What I want to do is count how many columns each string is represented in, output that number and all the column headers, like this:
a 1 gene1
b 1 gene1
c 2 gene1 gene3
d 3 gene1 gene2 gene3
e 1 gene2
f 1 gene2
g 2 gene2 gene3
h 1 gene2
i 1 gene2
I have been trying to figure out how to do this in Perl and R, but without success so far. Thanks for any help.
This solution seems like a bit of a hack, but it gives the desired output. It relies on using both plyr and reshape packages, though I'm sure you could find base R alternatives.

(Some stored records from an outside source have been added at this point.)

-- ==== Sys2Proof/Machine/Start.lean ====
section
/-!
DEFINITION. How a command starts (06_submission R169-R171, R179-R186, R196, 07_commit_and_rerun R206,
R216, R218, 04_thread_engine R89): the gates of the head command, the slot table, the indirect reads, the
opcode's checks and the reservation.
-/

namespace Sys2Proof.Machine

/-! ### Slots (R179, R196) -/

/-- Rank substitution of a slot index. -/
def State.substSlot (s : State) (q : QRef) (on : Bool) (k : Nat) : Nat :=
  if on then (k + s.fld (queBcast q) 8 8 * s.fld (queBcast q) 16 16) % 65536 else k

/-- The virtual address of a slot. -/
def State.slotVa (s : State) (q : QRef) (k : Nat) : Nat := s.fld (queTableBase q) 0 55 + 8 * k

/-- The physical address of a slot; outside the panel's HBM it is a protection fault. -/
def State.slotPa (s : State) (q : QRef) (k : Nat) (a : Acc) : State × Except Fail Nat :=
  let va := s.slotVa q k
  let x := s.xlat (s.who q) a va
  match x.2 with
  | .error e => (x.1, .error (failOf e.code va false))
  | .ok o => if isHbm o.pa then (x.1, .ok o.pa) else (x.1, .error (failOf stProtection va false))

/-- The value of a slot, read as a PANEL-scope acquire (R181). -/
def State.slotRead (s : State) (q : QRef) (k : Nat) : State × Except Fail (Nat × Nat) :=
  let x := s.slotPa q k .read
  match x.2 with
  | .error f => (x.1, .error f)
  | .ok pa =>
    let p := x.1.poisonRead (s.who q) pa 8
    match p.2 with
    | some c => (p.1, .error { code := c })
    | none => (p.1, .ok (p.1.rdNum pa 8, pa))

/-! ### Gates (R170) -/

/-- What the steps 2 to 4 say of a head command. -/
inductive Gate where
  | pass | wait
  | fail (f : Fail)
  deriving DecidableEq, Repr

/-- FENCE (R184). -/
def State.fenceOk (s : State) (q : QRef) (c : Cmd) : Bool :=
  match hFence c.raw with
  | 0 => true
  | 1 => ((s.q q).cmds.takeWhile fun e => !e.same c).isEmpty
  | _ => c.fences.all fun id => (s.run? id).isNone

/-- The pending arm of the command (R186). -/
def State.armKey (q : QRef) (id : Nat) : Nat := queArm q (id / 64)

/-- Steps 2 to 4 in order; an arm is consumed when it is passed, and an unsatisfied event leaves a watch
at its slot (R183, R186). -/
def State.gates (s : State) (q : QRef) (c : Cmd) : State × Gate :=
  if c.gates then (s, .pass)
  else if !s.fenceOk q c then (s, .wait)
  else
    let id := hArmId c.raw
    let armed := !hArmed c.raw || c.armTaken || s.bit (State.armKey q id) (id % 64)
    if !armed then (s, .wait)
    else
      let s := if hArmed c.raw && !c.armTaken then
          (s.setBit (State.armKey q id) (id % 64) false).modCmd q c fun c => { c with armTaken := true } else s
      if hWaitEn c.raw then
        let r := s.slotRead q (s.substSlot q (hRsEvt c.raw) (hWaitSlot c.raw))
        match r.2 with
        | .error f => (r.1, .fail f)
        | .ok (v, pa) =>
          if hWaitValue c.raw ≤ v then (r.1.modCmd q c fun c => { c with gates := true }, .pass)
          else
            let s := r.1
            (if s.net.watches.contains (pa, q) then s else { s with net := { s.net with watches := s.net.watches ++ [(pa, q)] } }, .wait)
      else (s.modCmd q c fun c => { c with gates := true }, .pass)

/-- The Calendar admits the command's class (R218). -/
def State.calAdmits (s : State) (q : QRef) : Bool :=
  let k := calB q.core
  if !s.bit k 16 then true
  else
    let e := calWin q.core (s.fld (k + 0x8) 0 12)
    if some (s.fld e 0 4) ≠ s.corePart q.core then false
    else if s.bit e 6 then !s.bit (k + 0x10) 0
    else s.bit e (if q.q < 2 then 4 else 5)

/-- The queue may start a command at all: enabled, not stopped, its core ACTIVE on a C-die that is not gated off and not in
MAINT (R96). -/
def State.mayStart (s : State) (q : QRef) : Bool :=
  s.qEnabled q && !stuckState (s.qState q) && !s.maint q.core && decide (s.coreState q.core = 0) && !s.pwr.gatedDies.contains (s.coreSite q.core) && s.mapBuilt
    && !s.pwr.fatal

/-- The head of a queue is ready (R169, R170). -/
def State.headReady (s : State) (q : QRef) : Bool :=
  match s.head q with
  | none => false
  | some c =>
    c.phase == .queued && s.mayStart q && !hdrBad q.eng c.pour c.raw && (s.gates q c).2 == .pass && decide (0 < s.crFree q)
      && (s.ledgerAdmit q (hEnergy c.raw)).isSome && s.calAdmits q

/-- The run that a ready head may pre-empt on an engine (R216). -/
def State.preemptible (s : State) (q : QRef) (id : Nat) : Option (QRef × Cmd) :=
  match s.run? id, s.cmdOfRun id with
  | some r, some (q', c) =>
    if q.q < 2 && decide (2 ≤ q'.q) && c.phase != .committed && (r.cls == 0 || (r.cls == 2 && r.collRun == 0)) then some (q', c) else none
  | _, _ => none

/-- A deferral is noted once a frame (R431, R197). -/
def State.noteDeferral (s : State) (q : QRef) (c : Cmd) : State :=
  if c.deferred then s
  else
    let s := s.modCmd q c fun c => { c with deferred := true }
    let s := s.sat (ldgFactor (s.coreSite q.core) ((s.corePart q.core).getD 0)) 48 16 1
    if !s.bit (queCfg q) 2 then s
    else if s.crFree q < 2 then (s.setBit (queStatus q) 18 true).drop (.que q)
    else
      let x := s.coreSite q.core
      s.emitRecord (.que q) (recBits (hOpc c.raw) q.core q.eng q.q c.pour (hTag c.raw) c.index c.reruns x c.submit (s.siteCycle x)
        { code := stDeferred }) (hNotify c.raw)

/-- The command starts under a fresh commit identifier: the Ledger holds its energy, and an engine command takes its
engine. -/
def State.startCmd (s : State) (q : QRef) (c : Cmd) (cost eng : Nat) : State :=
  let x := s.coreSite q.core
  let p := (s.corePart q.core).getD 0
  let s := s.sat (ldgAcct x p) 32 32 cost
  let op := hOpc c.raw
  let r := s.newRun q (hClass c.raw) (if isQueueOp op then 7 else eng)
  let s := if isQueueOp op then r.1 else
    let s := r.1.setBusy { q with eng := eng } op
    if eng = q.eng then s else (s.setFld (engB q.core eng) 4 1 1).setFld (engB q.core q.eng) 5 1 1
  (s.modCmd q c fun c => { c with phase := .started, held := some cost, run := r.2 }).refreshQ q

/-- A head that is ready and stands among the heads of engine `e`: one of the engine's own queues, or one handed to it
by its partner (R81). -/
def State.standsFor (s : State) (q : QRef) (handed : Bool) : Bool :=
  s.headReady q && (match s.head q with
    | some h => !isQueueOp (hOpc h.raw) && h.handed == handed
    | none => false)

/-- Another head goes before this one on engine `e` (R169): a head of the engine's own queues at a higher priority, or
one handed to it (R81), which takes the place of the engine's queues at its own queue's priority. -/
def State.outranked (s : State) (q : QRef) (handed : Bool) (e : Nat) : Bool :=
  ((List.range q.q).any fun k => s.standsFor { q with eng := e, q := k } false)
    || (decide (e < 4) && (List.range (if handed then q.q else q.q + 1)).any fun k => s.standsFor { q with eng := partnerOf e, q := k } true)
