-- ==== Sys2Proof/Machine/Tlbi.lean ====
section
/-!
DEFINITION. Invalidation of translations (11_translation R305-R307): CORE_TLBI_CMD, completion, and
CORE_CTX_BASE.
-/

namespace Sys2Proof.Machine

/-- What an invalidation drops: a range of VAs (first address and length) of a CID, everything of a CID, or
everything of the partition. -/
structure InvReq where
  part : Nat
  cid : Option Nat
  range : Option (Nat × Nat)
  stage2 : Bool := false
  deriving DecidableEq, Repr, Inhabited

/-- A page of 2^lg bytes of a CID is dropped. -/
def InvReq.hits (r : InvReq) (part cid va lg : Nat) : Bool :=
  part == r.part && (match r.cid with | some c => c == cid | none => true)
    && (match r.range with | some (a, n) => decide (va < a + n) && decide (a < va + 2 ^ lg) && decide (n ≠ 0) | none => true)

/-- The caches of a core after an invalidation. -/
def CoreX.drop (c : CoreX) (r : InvReq) : CoreX :=
  { c with
    tlb := c.tlb.filter fun e => !r.hits e.part e.cid e.va e.lg
    walk := c.walk.filter fun e =>
      !(e.part = r.part && (if r.stage2 then e.stage = 2
        else e.stage = 1 && (match r.cid with | some x => e.cid = x | none => true)
          && (match r.range with | some (_, n) => decide (n ≠ 0) | none => true)))
    ipas := if r.stage2 then c.ipas.filter fun e => e.part ≠ r.part else c.ipas }

/-- A run has used a dropped translation (R307). -/
def Run.uses (x : Run) (r : InvReq) : Bool := x.pages.any fun p => r.hits x.part x.cid (p / 64) (p % 64)

/-- Runs that are still running and have used a dropped translation, of the pinned class or not. -/
def State.runsUsing (s : State) (r : InvReq) (pinned : Bool) : List Nat :=
  s.runs.filterMap fun e => match e.2 with
    | some x => if x.phase != .committed && x.phase != .discarding && decide (x.cls = 1) == pinned && x.uses r then some e.1 else none
    | none => none

/-- Running clerk operations that have used a dropped translation (R364), each as 2^64 plus its number. -/
def opId (o : ClerkOp) : Nat := 2 ^ 64 + (o.p * 4 + o.k) * 2 ^ 32 + o.submit
def State.opsUsing (s : State) (r : InvReq) : List Nat :=
  (s.svc.ops.filter fun o => o.pages.any fun p => r.hits o.p (s.fld (svcB o.p o.k) 32 16) (p / 64) (p % 64)).map opId

/-- Drops the translations and kills the repeatable and collective runs that used one; answers the pinned
runs and the clerk operations to wait for. -/
def State.invalidate (s : State) (r : InvReq) : State × List Nat :=
  let f (e : Nat × CoreX) : Nat × CoreX :=
    (e.1, if s.corePart e.1 = some r.part ∨ e.1 = 256 + r.part then e.2.drop r else e.2)
  let s := { s with cores := s.cores.map f }
  let s := (s.runsUsing r false).foldl (fun s id =>
    match s.cmdOfRun id with
    | some (q, c) => ((s.killRun id).requeue q c).refreshQ q
    | none => s) s
  (s, s.runsUsing r true ++ s.opsUsing r)

/-- An invalidation that CORE_TLBI_CMD asks for: ignored while 16 are pending. -/
def State.tlbi (s : State) (p : Nat) (r : InvReq) : State :=
  if 16 ≤ (s.part p).tlbis.length then s
  else
    let x := s.invalidate r
    let s := x.1.bump (coreTlbiStatus p) 0 32 1
    s.setPart p { s.part p with tlbis := (s.part p).tlbis ++ [x.2] }

/-- TLBI_RANGE: the VA range of CORE_TLBI_VA. -/
def effTlbiRange (p cid : Nat) (s : State) : State :=
  let v := s.reg (coreTlbiVa p)
  s.tlbi p { part := p, cid := some cid, range := some (fldOf v 16 39 * 65536, fldOf v 0 16 * 65536) }
def execTlbiRange (p cid : Nat) (s : State) : Host.Outcome State Fault Refusal := carryOut (decide (p < Config.partitions) && decide (cid < 2 ^ 16)) (effTlbiRange p cid s)

/-- TLBI_CONTEXT. -/
def effTlbiContext (p cid : Nat) (s : State) : State := s.tlbi p { part := p, cid := some cid, range := none }
def execTlbiContext (p cid : Nat) (s : State) : Host.Outcome State Fault Refusal := carryOut (decide (p < Config.partitions) && decide (cid < 2 ^ 16)) (effTlbiContext p cid s)

/-- TLBI_PARTITION. -/
def effTlbiPartition (p : Nat) (s : State) : State := s.tlbi p { part := p, cid := none, range := none }
def execTlbiPartition (p : Nat) (s : State) : Host.Outcome State Fault Refusal := carryOut (decide (p < Config.partitions)) (effTlbiPartition p s)

/-- A run or a clerk operation that an invalidation waits for is still running. -/
def State.stillRuns (s : State) (id : Nat) : Bool :=
  ((s.run? id).any fun r => r.phase != .committed) || s.svc.ops.any fun o => opId o = id

/-- TLBI_COMPLETE: the oldest invalidation completes once the pinned runs it waits for have ended. -/
def effTlbiComplete (p : Nat) (s : State) : State :=
  match (s.part p).tlbis with
  | [] => s
  | ids :: r =>
    if ids.any s.stillRuns then s
    else (s.setPart p { s.part p with tlbis := r }).bump (coreTlbiStatus p) 32 32 1
def execTlbiComplete (p : Nat) (s : State) : Host.Outcome State Fault Refusal := carryOut (decide (p < Config.partitions)) (effTlbiComplete p s)

/-- CORE_CTX_BASE: ignored while a queue of the partition is enabled (R306). -/
def effCoreCtxBaseWrite (p : Nat) (v : W64) (s : State) : State :=
  if (s.partQueues p).any s.qEnabled then s else s.setFld (coreCtxBase p) 16 39 (fldOf v 16 39)
def execCoreCtxBaseWrite (p : Nat) (v : W64) (s : State) : Host.Outcome State Fault Refusal :=
  carryOut (decide (p < Config.partitions)) (effCoreCtxBaseWrite p v s)

end Sys2Proof.Machine
end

The trick is that function melt lets us flatten the data out into a long format, which allows for easy(ish) manipulation from that point forward.
library(reshape)
library(plyr)
#Recreate your data
dat <- data.frame(gene1 = c(letters[1:4], NA, NA),
gene2 = letters[4:9],
gene3 = c("c", "d", "g", NA, NA, NA)
)
#Melt the data. You'll need to update this if you have more columns
dat.m <- melt(dat, measure.vars = 1:3)
#Tabulate counts
counts <- as.data.frame(table(dat.m$value))
#I'm not sure what to call this column since it's a smooshing of column names
otherColumn <- ddply(dat.m, "value", function(x) paste(x$variable, collapse = " "))
#Merge the two together. You could fix the column names above, or just deal with it here
merge(counts, otherColumn, by.x = "Var1", by.y = "value")
Gives:
> merge(counts, otherColumn, by.x = "Var1", by.y = "value")
Var1 Freq V1
1 a 1 gene1
2 b 1 gene1
3 c 2 gene1 gene3
4 d 3 gene1 gene2 gene3
....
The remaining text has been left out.